Exercise: Look below. Copy each line that has "withBytes" in it.
[Material supplied Boundary: Start]
theorem witness_EncoderConservesBits :
    emitterFull.cfg.mode = .emitter ∧ emitterFull.srState = .active ∧ goesOn .update emitterFull = true := by decide

/-- With `emitter_sound`, and an Emitter that is not Active. -/
theorem witness_EncoderUpdateFrame :
    emitter.cfg.mode = .emitter ∧ goesOn .update emitter = true ∧ (1 : Cursor).toNat < emitter.cfg.capB ∧
    depth emitter.brWr emitter.brWr emitter.cfg.capB < depth 1 emitter.brWr emitter.cfg.capB ∧
    emitter.srState = .active ∧ goesOn .update State.reset = true ∧ State.reset.srState ≠ .active := by decide

theorem witness_DecoderSynchronizesOnNewestMarker :
    (let s := withBytes cR [(1, 0x12), (2, 0xFF)] 2
     s.cfg.WellFormed ∧ s.InRange ∧ s.cfg.mode = .receiver ∧ s.srState = .active ∧ s.brWr ≠ s.brRd ∧
      s.brBuf.read s.brWr.toNat = s.cfg.syncSignal) := by decide

/-- The two clauses of its last hypothesis: an empty BitRing, and a newest byte that is no marker. -/
theorem witness_UnsynchronizedDecoderDiscardsBytes :
    (opened cR).cfg.WellFormed ∧ (opened cR).InRange ∧ (opened cR).cfg.mode = .receiver ∧ (opened cR).srState = .active ∧
    (opened cR).brSync = false ∧ (opened cR).brWr = (opened cR).brRd ∧
    (withBytes cR [(1, 0xFE)] 1).InRange ∧
    (withBytes cR [(1, 0xFE)] 1).brBuf.read 1 ≠ cR.syncSignal := by decide

/-- With `receiver_sound`. -/
theorem witness_DecoderExtractsOneWord :
    receiver.cfg.mode = .receiver ∧ receiver.srState = .active ∧ receiver.brSync = true ∧ receiver.markerSeen = false ∧
    receiver.cfg.wordBits ≤ receiver.avail ∧ receiver.fullS = false := by decide

/-- With `receiverFull_sound`. -/
theorem witness_DecoderOverrunConsumesTheBits :
    receiverFull.cfg.mode = .receiver ∧ receiverFull.srState = .active ∧ receiverFull.brSync = true ∧
    receiverFull.markerSeen = false ∧ receiverFull.cfg.wordBits ≤ receiverFull.avail ∧ receiverFull.fullS = true := by decide

theorem witness_DecoderUpdateFrame : receiver.cfg.mode = .receiver ∧ goesOn .update receiver = true := by decide

/-- With `openedR_sound`. -/
theorem witness_SynchronizationAcquiredAfterAnyPrefix :
    (opened cR).cfg.mode = .receiver ∧ (opened cR).srState = .active ∧ (opened cR).brSync = false ∧
    (opened cR).emptyB = true ∧ ∀ b ∈ [(0x00 : Byte), 0xFE], b ≠ (opened cR).cfg.syncSignal := by decide

/-- The configuration of program P1 of 95_test_vectors.md, and its two Words. -/
def e₀ : State := withBytes cE [(1, 0xFF)] 1
def e₁ : State := { e₀ with srBuf := ⟨[(1, 0xABC), (2, 0x123)], .zero⟩, srWr := 2, response := some 0 }
def e₂ : State :=
  { e₁ with srRd := 2, brBuf := ⟨[(1, 0xFF), (2, 0xAB), (3, 0xC1), (4, 0x23)], .zero⟩, brWr := 4, brBss := 3,
            response := some 0x10 }
def r₁ : State :=
  { opened cR with
    brBuf := ⟨[(1, 0xFF), (2, 0xAB), (3, 0xC1), (4, 0x23)], .zero⟩, brWr := 4, brRd := 4, brSync := true, brBss := 3,
    srBuf := ⟨[(1, 0xABC), (2, 0x123)], .zero⟩, srWr := 2, response := some 2 }

theorem witness_RoundTripOfOneBatch_emitter :
    cE.WellFormed ∧ cE.mode = .emitter ∧ afterOk .start (State.powerOn cE 0) = some { e₀ with response := some 0 } ∧
    sendWords [0xABC, 0x123] { e₀ with response := some 0 } = some e₁ ∧ afterOk .update e₁ = some e₂ ∧
    (∀ d ∈ bytesOfBits (2 * cE.wordBits / 8) e₁.bitsToPack, d ≠ cE.syncSignal) ∧
    cE.wordBits ∣ 8 * (cE.syncPeriod - 1) ∧ 2 * cE.wordBits / 8 < cE.syncPeriod - 1 := by decide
[Material supplied Boundary: End]
Task solution:
    (let s := withBytes cR [(1, 0x12), (2, 0xFF)] 2
    (withBytes cR [(1, 0xFE)] 1).InRange ∧
    (withBytes cR [(1, 0xFE)] 1).brBuf.read 1 ≠ cR.syncSignal := by decide
def e₀ : State := withBytes cE [(1, 0xFF)] 1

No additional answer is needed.